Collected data

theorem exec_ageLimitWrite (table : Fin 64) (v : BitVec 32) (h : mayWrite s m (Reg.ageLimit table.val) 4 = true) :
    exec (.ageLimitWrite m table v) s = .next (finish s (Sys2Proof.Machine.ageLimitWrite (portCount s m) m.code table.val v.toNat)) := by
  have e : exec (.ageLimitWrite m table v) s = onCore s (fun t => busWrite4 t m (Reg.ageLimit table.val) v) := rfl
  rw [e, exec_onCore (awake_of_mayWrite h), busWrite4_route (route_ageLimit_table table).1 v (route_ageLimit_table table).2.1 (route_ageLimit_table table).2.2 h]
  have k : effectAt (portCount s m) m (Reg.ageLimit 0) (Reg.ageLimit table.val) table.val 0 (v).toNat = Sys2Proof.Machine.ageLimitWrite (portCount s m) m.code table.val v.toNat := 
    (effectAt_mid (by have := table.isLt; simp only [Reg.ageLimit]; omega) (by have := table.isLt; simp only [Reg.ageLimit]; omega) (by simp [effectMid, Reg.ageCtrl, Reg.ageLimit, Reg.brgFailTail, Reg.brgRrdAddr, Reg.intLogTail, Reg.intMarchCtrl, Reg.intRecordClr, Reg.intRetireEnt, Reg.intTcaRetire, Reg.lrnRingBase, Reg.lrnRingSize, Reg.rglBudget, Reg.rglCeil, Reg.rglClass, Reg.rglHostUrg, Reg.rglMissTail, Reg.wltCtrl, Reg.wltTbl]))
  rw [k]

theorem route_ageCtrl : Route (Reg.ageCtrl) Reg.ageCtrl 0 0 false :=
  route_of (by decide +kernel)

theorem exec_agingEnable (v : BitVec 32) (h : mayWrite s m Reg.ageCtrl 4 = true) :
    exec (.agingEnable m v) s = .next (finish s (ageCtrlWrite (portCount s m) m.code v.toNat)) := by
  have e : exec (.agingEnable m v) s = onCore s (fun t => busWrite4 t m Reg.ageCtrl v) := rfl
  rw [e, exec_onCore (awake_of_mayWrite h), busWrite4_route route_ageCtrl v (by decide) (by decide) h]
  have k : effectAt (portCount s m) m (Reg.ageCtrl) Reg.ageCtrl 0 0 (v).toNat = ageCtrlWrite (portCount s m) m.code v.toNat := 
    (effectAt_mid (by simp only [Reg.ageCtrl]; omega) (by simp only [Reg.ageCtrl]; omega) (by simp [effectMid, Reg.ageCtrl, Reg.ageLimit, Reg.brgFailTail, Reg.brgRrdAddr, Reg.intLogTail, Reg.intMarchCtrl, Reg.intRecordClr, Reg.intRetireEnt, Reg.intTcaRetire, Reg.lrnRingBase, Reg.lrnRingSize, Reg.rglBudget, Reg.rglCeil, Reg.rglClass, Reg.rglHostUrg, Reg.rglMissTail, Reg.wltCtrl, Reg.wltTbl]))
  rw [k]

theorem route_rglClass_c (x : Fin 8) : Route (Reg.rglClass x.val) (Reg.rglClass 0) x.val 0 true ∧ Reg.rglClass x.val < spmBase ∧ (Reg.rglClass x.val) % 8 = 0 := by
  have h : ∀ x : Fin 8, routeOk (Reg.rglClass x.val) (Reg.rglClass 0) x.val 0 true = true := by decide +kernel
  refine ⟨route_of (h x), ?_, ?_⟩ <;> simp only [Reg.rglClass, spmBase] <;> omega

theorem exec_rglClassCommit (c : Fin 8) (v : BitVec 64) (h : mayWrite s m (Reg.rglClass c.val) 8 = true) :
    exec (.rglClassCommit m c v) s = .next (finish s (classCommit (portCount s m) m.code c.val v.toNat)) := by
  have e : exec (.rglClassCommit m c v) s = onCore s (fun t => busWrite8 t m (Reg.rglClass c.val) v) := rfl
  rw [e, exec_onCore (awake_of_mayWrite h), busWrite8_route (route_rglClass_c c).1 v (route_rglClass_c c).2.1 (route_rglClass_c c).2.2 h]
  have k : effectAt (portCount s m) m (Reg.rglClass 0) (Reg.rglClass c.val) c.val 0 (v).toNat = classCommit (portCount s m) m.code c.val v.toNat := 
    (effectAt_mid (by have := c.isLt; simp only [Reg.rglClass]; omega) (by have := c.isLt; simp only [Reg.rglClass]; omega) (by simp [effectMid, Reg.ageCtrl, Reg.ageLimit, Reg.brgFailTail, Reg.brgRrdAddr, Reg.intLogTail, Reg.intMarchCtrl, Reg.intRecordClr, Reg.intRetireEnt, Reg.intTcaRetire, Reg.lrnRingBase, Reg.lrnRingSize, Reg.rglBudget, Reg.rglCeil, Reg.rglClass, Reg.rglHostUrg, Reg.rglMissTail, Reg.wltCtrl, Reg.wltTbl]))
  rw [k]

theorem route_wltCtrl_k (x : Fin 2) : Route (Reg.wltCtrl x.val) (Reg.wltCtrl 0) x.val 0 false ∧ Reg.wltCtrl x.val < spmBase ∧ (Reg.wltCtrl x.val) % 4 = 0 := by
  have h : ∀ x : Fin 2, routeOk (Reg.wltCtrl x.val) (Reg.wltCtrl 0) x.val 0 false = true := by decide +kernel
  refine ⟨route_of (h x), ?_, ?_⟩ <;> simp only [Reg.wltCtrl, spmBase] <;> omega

THE TASK: Above are the entries. Output exactly the lines beginning with the line that has "theorem route_rglClass_c (x" and ending with the line that has "theorem exec_rglClassCommit (c".

WRITTEN ANSWER:
theorem route_rglClass_c (x : Fin 8) : Route (Reg.rglClass x.val) (Reg.rglClass 0) x.val 0 true ∧ Reg.rglClass x.val < spmBase ∧ (Reg.rglClass x.val) % 8 = 0 := by
  have h : ∀ x : Fin 8, routeOk (Reg.rglClass x.val) (Reg.rglClass 0) x.val 0 true = true := by decide +kernel
  refine ⟨route_of (h x), ?_, ?_⟩ <;> simp only [Reg.rglClass, spmBase] <;> omega

theorem exec_rglClassCommit (c : Fin 8) (v : BitVec 64) (h : mayWrite s m (Reg.rglClass c.val) 8 = true) :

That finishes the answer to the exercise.